═════ Task input ═════

-- ==== Sys2Proof/Syntax.lean ====
section
/-! DEFINITION. Sys2Proof/Syntax.lean: the commands of the block, one constructor per row of
spec/opcode_table.json (95_what_each_step_holds.md lists what each step holds).

A row that is a guest or administrative command (NOP ... LIVE_UPDATE) names the command by its queue
`q` and sequence number `seq` (R71): the envelope of that command, with all its operands (R258,
R267-R278), was received from the submission ring by ENVELOPE_RECEIVED and stands in the state.
A row that is an event carries what arrives with it: a register offset and value, a tag, a station
slot, a pin level, a beat or a frame. Where `fn` names who accesses a register, 0 is the PF, 1 to 256 are the VFs, and
512 + c is sequencer core c, which reaches the event controller's registers (R344). -/
namespace Sys2Proof

/-- A block that answers an idle request (R431). -/
inductive IdleBlock where
  | enginePort | station | memoryPort | courierEnd | hubCore | tapScan
  deriving DecidableEq, Repr

/-- What a rail answered after a Voltage write (R459 rule 5). -/
inductive RailAnswer where
  | ok | statusFault | silent
  deriving DecidableEq, Repr

/-- Instructions loaded at the TAP (R478, R492). -/
inductive TapInstr where
  | bypass | extest | sample | idcode | chipReset | wrapper1500 | sramTest | other
  deriving DecidableEq, Repr

/-- What the TAP is given: an instruction, and the bits of a data scan that follows it (R389). -/
structure TapLoad where
  ins : TapInstr
  tdi : List Bool
  deriving DecidableEq, Repr

/-- A completion of a read through LTP-H (R347): the offset in the request, the length, the status, and the data; beyond the data given
the host's memory is as the model holds it. -/
structure Completion where
  coff : Nat
  len : Nat
  status : Nat
  data : List (BitVec 8)
  deriving DecidableEq, Repr

/-- What a response beat of a memory port carries (R364): data, and a poison bit for each of its two sectors. -/
structure RespBeat where
  data : List (BitVec 8)
  poison : Nat
  deriving DecidableEq, Repr

/-- What a walker's read brings (R297): the 8 bytes of the entry, and whether they are poisoned. -/
structure EntryRead where
  data : List (BitVec 8)
  poison : Bool
  deriving DecidableEq, Repr

/-- A flit as it arrives: the logical lanes of a remote link whose codewords could not be corrected (R377), and its bytes. -/
structure FlitIn where
  lost : List Nat
  bytes : List (BitVec 8)
  deriving DecidableEq, Repr

/-- The lanes that training leaves to each direction, hub to station and station to hub: a mask of the good physical lanes of a remote link,
a number of lanes of a local one (R375, R378). -/
structure TrainedLanes where
  tx : Nat
  rx : Nat
  deriving DecidableEq, Repr

/-- A CAN frame as it arrives (R388, R449): its identifier, whether that has 29 bits, and its data. -/
structure CanFrame where
  id : Nat
  ext : Bool
  data : List (BitVec 8)
  deriving DecidableEq, Repr

/-- One slack reading of a domain: the least canary, in ps, and whether the short canary is of the
arithmetic clock (R465, R467). -/
structure SlackReading where
  ps : Int
  arith : Bool
  deriving DecidableEq, Repr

═════

### Work to complete
Exactly as written, reproduce the lines of the data above from the first line through the line where "inductive IdleBlock where" appears.

### Solution for this task
-- ==== Sys2Proof/Syntax.lean ====
section
/-! DEFINITION. Sys2Proof/Syntax.lean: the commands of the block, one constructor per row of
spec/opcode_table.json (95_what_each_step_holds.md lists what each step holds).

A row that is a guest or administrative command (NOP ... LIVE_UPDATE) names the command by its queue
`q` and sequence number `seq` (R71): the envelope of that command, with all its operands (R258,
R267-R278), was received from the submission ring by ENVELOPE_RECEIVED and stands in the state.
A row that is an event carries what arrives with it: a register offset and value, a tag, a station
slot, a pin level, a beat or a frame. Where `fn` names who accesses a register, 0 is the PF, 1 to 256 are the VFs, and
512 + c is sequencer core c, which reaches the event controller's registers (R344). -/
namespace Sys2Proof

/-- A block that answers an idle request (R431). -/
inductive IdleBlock where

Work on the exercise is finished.